-- ==== Sys2Proof/Machine/StateCipher.lean ====
section
/-!
DEFINITION. State of the cipher engine, the transmit counters and the journal (chapter 08).
The key store is the part of the configuration sets that `KEY_IMPORT` and `KEY_DELETE` write (R299).
-/

namespace Sys2Proof.Machine

/-- A page operation in progress on an AES core, or a verification until its verdict (R287 to R289). -/
structure PageJob where
  op : Nat
  /-- Reason code that its end posts. -/
  reason : Nat
  /-- For TAG_VERIFY: the tag matches. -/
  good : Bool
  /-- The received link frame that it verifies, if it is one. -/
  frame : Option Nat
  /-- PG_DEST and PG_REL_LEN as they stood when it started. -/
  dest : BitVec 40
  relLen : Nat
  deriving DecidableEq, Repr

/-- A page (functions 0x0720–0x073F). -/
structure Page where
  /-- The key loaded and its index; none with no key. -/
  key : Option (Nat × Bytes)
  /-- Chaining register, OUT and IN, 16 bytes each. -/
  x : Bytes
  out : Bytes
  inp : Bytes
  /-- Received tag. -/
  tag : Bytes
  /-- The quarantine buffer and whether it holds data. -/
  q : Bytes
  held : Bool
  busy : Option PageJob
  done : Bool
  /-- Reason code of the last operation. -/
  reason : BitVec 16
  keyIndex : BitVec 18
  tagLen : BitVec 5
  relLen : BitVec 11
  dest : BitVec 40
  deriving DecidableEq, Repr

/-- A context that the engine has written, with the bytes that stand for it in memory (R291). -/
structure SavedCtx where
  blob : Bytes
  wrapped : Bool
  key : Option (Nat × Bytes)
  x : Bytes
  out : Bytes
  tagLen : BitVec 5
  relLen : BitVec 11
  deriving DecidableEq, Repr

/-- A transmit counter slot (R300). -/
structure TxSlot where
  next : BitVec 32
  adv : Bool
  /-- Generation of the commit that opened it: a frame of an earlier one belongs to the key deleted before (R301). -/
  since : Nat
  deriving DecidableEq, Repr

/-- A journal record that is to be programmed, or as its word is read (R303). -/
structure JRecord where
  key : Nat
  /-- Reservation ceiling / 4,096. -/
  block : Nat
  retired : Bool
  /-- Copied forward from a sector that is reclaimed. -/
  copied : Bool
  deriving DecidableEq, Repr

/-- A journal sector (R303). -/
structure Sector where
  /-- The 32 bytes of its header; all ones in a free sector. -/
  header : Bytes
  erases : BitVec 32
  /-- The words of the record slots used, newest first; every other slot reads as all ones. -/
  words : List (BitVec 64)
  deriving DecidableEq, Repr

/-- The journal (R302 to R304). -/
structure Journal where
  sectors : Vector Sector 16
  head : Nat
  /-- Records to program, the first in progress. -/
  queue : List JRecord
  /-- Failed programs of the first record. -/
  fails : Nat
  fault : Bool
  /-- Sector that is reclaimed. -/
  reclaim : Option Nat
  deriving DecidableEq, Repr

/-- The cipher engine (function 0x0700). -/
structure Cipher where
  pages : Vector Page 32
  /-- AES cores out of service, bit c, and the page that each core serves (R286). -/
  coresOut : BitVec 4
  cores : Vector (Option (Fin 32)) 4
  /-- Pages last granted a core of pages 0–3 and of pages 4–31, and grants to pages 0–3 in a row while one of pages 4–31
  waited. -/
  lastLow : Fin 32
  lastHigh : Fin 32
  lowRun : Nat
  /-- Indexes in the key cache, newest first (R295). -/
  cache : List Nat
  contexts : List SavedCtx
  slots : NMap TxSlot
  /-- Keys whose exhaustion has been reported (R301). -/
  exhausted : List Nat
  journal : Journal
  deriving DecidableEq, Repr

/-- A page after reset (R289, R308). -/
def Page.reset : Page where
  key := none
  x := List.replicate 16 0
  out := List.replicate 16 0
  inp := List.replicate 16 0
  tag := List.replicate 16 0
  q := List.replicate 1280 0
  held := false
  busy := none
  done := false
  reason := 0
  keyIndex := 0
  tagLen := 8
  relLen := 0
  dest := 0

/-- An erased sector. -/
def Sector.reset : Sector where
  header := List.replicate 32 0xFF
  erases := 0
  words := []

/-- The header of a sector (R303). -/
def sectorHeader (seq erases : Nat) : Bytes :=
  let b := leBytes 4 0x4A524E4C ++ leBytes 4 seq ++ leBytes 4 erases ++ zeros 19
  b ++ leBytes 1 (crc8 248 (beNat b))

/-- A journal with sector 0 opened and nothing recorded. -/
def Journal.reset : Journal where
  sectors := (Vector.replicate 16 Sector.reset).set 0 { Sector.reset with header := sectorHeader 1 0 }
  head := 0
  queue := []
  fails := 0
  fault := false
  reclaim := none

def Cipher.reset : Cipher where
  pages := Vector.replicate 32 Page.reset
  coresOut := 0
  cores := Vector.replicate 4 none
  lastLow := 3
  lastHigh := 31
  lowRun := 0
  cache := []
  contexts := []
  slots := []
  exhausted := []
  journal := Journal.reset

end Sys2Proof.Machine
end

TASK DETAILS —
Locate the lines above that contain "cache" and copy them.

SOLUTION BELOW —
  /-- Indexes in the key cache, newest first (R295). -/
  cache : List Nat
  cache := []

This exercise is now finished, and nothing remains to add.